ABOUT THIS TASK.
Once you find the line with "tol (R59). -/" in the entries below, return exactly every line from it through the line with "sa, some me =>".

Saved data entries
-- ==== Sys2Proof/Machine/Operands.lean ====
section
/-! DEFINITION. The operand forms of the requests (R164): how an argument byte names a value of an enumeration, a yes or no, a
number within a range, and how the argument blocks are checked and clamped into the records they write. `none` is the refusal
RANGE of R164 or of the owning rule. -/
namespace Sys2Proof.Machine

/-- A number below n as an index; none is out of range. -/
def index? (n : Nat) (b : Byte) : Option (Fin n) :=
  if h : b.toNat < n then some ⟨b.toNat, h⟩ else none

/-- Yes/no: 00h is no and 01h is yes, any other value is refused RANGE (R164). -/
def flag? (b : Byte) : Option Bool :=
  if b = 0#8 then some false else if b = 1#8 then some true else none

/-- The action a code names (R164). -/
def action? (b : Byte) : Option Action :=
  match b.toNat with
  | 0 => some .report | 1 => some .holdZone | 2 => some .holdAll | 3 => some .unloadZone
  | 4 => some .unloadAll | 5 => some .dumpZone | 6 => some .dumpAll | _ => none

/-- The release method a code names (R164). -/
def method? (b : Byte) : Option Method :=
  match b.toNat with
  | 0 => some .manual | 1 => some .auto | 2 => some .timed | 3 => some .boundary | _ => none

/-- The sense a code names (R164). -/
def sense? (b : Byte) : Option Sense :=
  match b.toNat with
  | 0 => some .levelHigh | 1 => some .levelLow | 2 => some .rising | 3 => some .falling | 4 => some .anyChange | _ => none

/-- The STOP mode a code names (R24, R164). -/
def stopMode? (b : Byte) : Option StopMode :=
  match b.toNat with
  | 0 => some .now | 1 => some .atBoundary | _ => none

/-- The commit mode a code names (R67, R164). -/
def commitMode? (b : Byte) : Option CommitMode :=
  match b.toNat with
  | 0 => some .now | 1 => some .boundary | _ => none

/-- Timed seconds: 0 and above 3600 are refused RANGE (R59, R86, R96, R121). -/
def seconds? (x : Half) : Option Half :=
  if x.toNat = 0 ∨ Config.maxSeconds < x.toNat then none else some x

/-- A count of 1 to 15: 0 is clamped to 1, above 15 is refused RANGE (R59, R96, R121). -/
def count15? (b : Byte) : Option Nat :=
  if 15 < b.toNat then none else if b.toNat = 0 then some 1 else some b.toNat

/-- A signed field that may not be below 0 (R59, R96). -/
def natural? (x : Half) : Option Half :=
  if x.toInt < 0 then none else some x

/-- A signed field that may not be below 1: tol (R59). -/
def positive? (x : Half) : Option Half :=
  if x.toInt < 1 then none else some x

/-- A strain limit: below −32767 is refused RANGE (R96). -/
def strain? (x : Half) : Option Half :=
  if x.toInt < -32767 then none else some x

/-- A zone ramp rate, sent unsigned: outside 1..32767 is refused RANGE (R127, section 10.3). -/
def rate? (x : Half) : Option Half :=
  if x.toNat = 0 ∨ 32767 < x.toNat then none else some x

/-- The block WRITE_BLOCK stores, its frequency word clamped (R17, R18, section 10.3). -/
def block? (a : BlockArgs) : Option Block :=
  match a.kind.toNat with
  | 0 => some .stop
  | 1 =>
    let rate : Half := a.body.extractLsb' 16 16
    if rate.toNat = 0 ∨ 32767 < rate.toNat then none else some (.ramp a.head rate)
  | 2 => if a.body.toNat = 0 ∨ Config.maxDwell < a.body.toNat then none else some (.dwell a.body)
  | 3 =>
    if a.head.toInt < 0 ∨ a.body.toNat = 0 then none
    else some (.cycle a.head (if Config.maxFrequency < a.body.toNat then BitVec.ofNat 32 Config.maxFrequency else a.body) a.tail)
  | 4 =>
    let repeats : Half := a.body.extractLsb' 16 16
    match index? 64 (a.head.extractLsb' 8 8) with
    | some j => if repeats.toNat = 0 then none else some (.jump j repeats)
    | none => none
  | _ => none

/-- The channel named and the protection fields given by SET_CHANNEL, checked for RANGE and clamped (R59). -/
def channelOf? (a : ChannelArgs) : Option (Fin 8 × Channel) :=
  match index? 8 a.channel, natural? a.rmax, positive? a.tol, count15? a.k, natural? a.fabs with
  | some c, some rmax, some tol, some k, some fabs =>
    match action? a.trackingAction, action? a.overforceAction, action? a.strokeAction, method? a.method with
    | some ta, some oa, some sa, some me =>
      match seconds? a.seconds, index? 4 a.zone with
      | some seconds, some zone =>
        some (c,
          { fmin := a.fmin, fmax := a.fmax, rmax := rmax, ul := a.ul, tol := tol, k := k, fabs := fabs, smin := a.smin
            smax := a.smax, trackingAction := ta, overforceAction := oa, strokeAction := sa, method := me
            seconds := seconds, zone := zone })
      | _, _ => none
    | _, _, _, _ => none
  | _, _, _, _, _ => none

/-- SET_CHANNEL fields refused CONFLICT (R59). -/
def Channel.conflicting (ch : Channel) : Bool :=
  ch.fmax.toInt < ch.fmin.toInt || ch.ul.toInt < ch.fmin.toInt || ch.fmax.toInt < ch.ul.toInt
    || ch.smax.toInt < ch.smin.toInt
    || (ch.method == .boundary
      && (ch.trackingAction != .report || ch.overforceAction != .report || ch.strokeAction != .report))

/-- The configuration fields SET_FRAME writes (R86). -/
structure FrameFields where
  period : Half
  lateAction : Action
  lostAction : Action
  tripAction : Action
  method : Method
  seconds : Half
  deriving DecidableEq, Repr

/-- The frame named and the fields given by SET_FRAME, checked for RANGE (R86). -/
def frameOf? (a : FrameArgs) : Option (Fin 4 × FrameFields) :=
  match index? 4 a.frame, action? a.lateAction, action? a.lostAction, action? a.tripAction, method? a.method,
      seconds? a.seconds with
  | some f, some la, some lo, some tr, some me, some seconds =>
    some (f, { period := a.period, lateAction := la, lostAction := lo, tripAction := tr, method := me, seconds := seconds })
  | _, _, _, _, _, _ => none

/-- SET_FRAME fields refused CONFLICT (R86). -/
def FrameFields.conflicting (x : FrameFields) : Bool :=
  x.method == .boundary && (x.lateAction != .report || x.lostAction != .report || x.tripAction != .report)

/-- The gauge named and the configuration given by SET_GAUGE, checked for RANGE and clamped (R96). -/
def gaugeOf? (a : GaugeArgs) : Option (Fin 64 × GaugeConfig) :=
  match index? 64 a.gauge, flag? a.enabled, strain? a.lo, strain? a.hi, count15? a.n, count15? a.m with
  | some g, some enabled, some lo, some hi, some n, some m =>
    if 1000 < a.staleTime.toNat then none
    else
      match natural? a.driftLimit, index? 4 a.zone, seconds? a.seconds with
      | some driftLimit, some zone, some seconds =>
        match action? a.windowAction, action? a.faultAction, action? a.driftAction, method? a.method with
        | some wa, some fa, some da, some me =>
          some (g,
            { enabled := enabled, zero := a.zero, scale := a.scale, lo := lo, hi := hi, n := n
              staleTime := a.staleTime, driftLimit := driftLimit, m := m, zone := zone, windowAction := wa
              faultAction := fa, driftAction := da, method := me, seconds := seconds })
        | _, _, _, _ => none
      | _, _, _ => none
  | _, _, _, _, _, _ => none

/-- SET_GAUGE fields refused CONFLICT (R96). -/
def GaugeConfig.conflicting (x : GaugeConfig) : Bool :=
  x.hi.toInt < x.lo.toInt
    || (x.method == .boundary && (x.windowAction != .report || x.faultAction != .report || x.driftAction != .report))
    || (x.method == .auto && x.driftAction != .report)

/-- The input named and the configuration given by SET_CRACK, checked for RANGE and clamped (R121). -/
def crackOf? (a : CrackArgs) : Option (Fin 16 × CrackConfig) :=
  match index? 16 a.input, flag? a.enable, sense? a.sense, count15? a.n, index? 4 a.zone with
  | some i, some enable, some sense, some n, some zone =>
    match action? a.action, method? a.method, seconds? a.seconds with
    | some action, some me, some seconds =>
      some (i,
        { enable := enable, sense := sense, n := n, zone := zone, action := action, method := me, seconds := seconds })
    | _, _, _ => none
  | _, _, _, _, _ => none

/-- Whether a sense is one of the LEVEL senses, whose condition lasts (R117). -/
def Sense.lasting : Sense → Bool
  | .levelHigh | .levelLow => true
  | .rising | .falling | .anyChange => false

/-- SET_CRACK fields refused CONFLICT (R121). -/
def CrackConfig.conflicting (x : CrackConfig) : Bool :=
  ((x.method == .auto || x.method == .boundary) && !x.sense.lasting)
    || (x.method == .boundary && x.action != .report)

/-- The thresholds and interval SET_QUEUE stores: an ON threshold outside 1..128 is refused RANGE, an OFF threshold at or above
ON is clamped to ON − 1 (R155). -/
def thresholds? (on off : Byte) : Option (Nat × Nat) :=
  if on.toNat = 0 ∨ Config.queueCapacity < on.toNat then none
  else some (on.toNat, min off.toNat (on.toNat - 1))

end Sys2Proof.Machine
end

SOLUTION TO THIS PROBLEM.
/-- A signed field that may not be below 1: tol (R59). -/
def positive? (x : Half) : Option Half :=
  if x.toInt < 1 then none else some x

/-- A strain limit: below −32767 is refused RANGE (R96). -/
def strain? (x : Half) : Option Half :=
  if x.toInt < -32767 then none else some x

/-- A zone ramp rate, sent unsigned: outside 1..32767 is refused RANGE (R127, section 10.3). -/
def rate? (x : Half) : Option Half :=
  if x.toNat = 0 ∨ 32767 < x.toNat then none else some x

/-- The block WRITE_BLOCK stores, its frequency word clamped (R17, R18, section 10.3). -/
def block? (a : BlockArgs) : Option Block :=
  match a.kind.toNat with
  | 0 => some .stop
  | 1 =>
    let rate : Half := a.body.extractLsb' 16 16
    if rate.toNat = 0 ∨ 32767 < rate.toNat then none else some (.ramp a.head rate)
  | 2 => if a.body.toNat = 0 ∨ Config.maxDwell < a.body.toNat then none else some (.dwell a.body)
  | 3 =>
    if a.head.toInt < 0 ∨ a.body.toNat = 0 then none
    else some (.cycle a.head (if Config.maxFrequency < a.body.toNat then BitVec.ofNat 32 Config.maxFrequency else a.body) a.tail)
  | 4 =>
    let repeats : Half := a.body.extractLsb' 16 16
    match index? 64 (a.head.extractLsb' 8 8) with
    | some j => if repeats.toNat = 0 then none else some (.jump j repeats)
    | none => none
  | _ => none

/-- The channel named and the protection fields given by SET_CHANNEL, checked for RANGE and clamped (R59). -/
def channelOf? (a : ChannelArgs) : Option (Fin 8 × Channel) :=
  match index? 8 a.channel, natural? a.rmax, positive? a.tol, count15? a.k, natural? a.fabs with
  | some c, some rmax, some tol, some k, some fabs =>
    match action? a.trackingAction, action? a.overforceAction, action? a.strokeAction, method? a.method with
    | some ta, some oa, some sa, some me =>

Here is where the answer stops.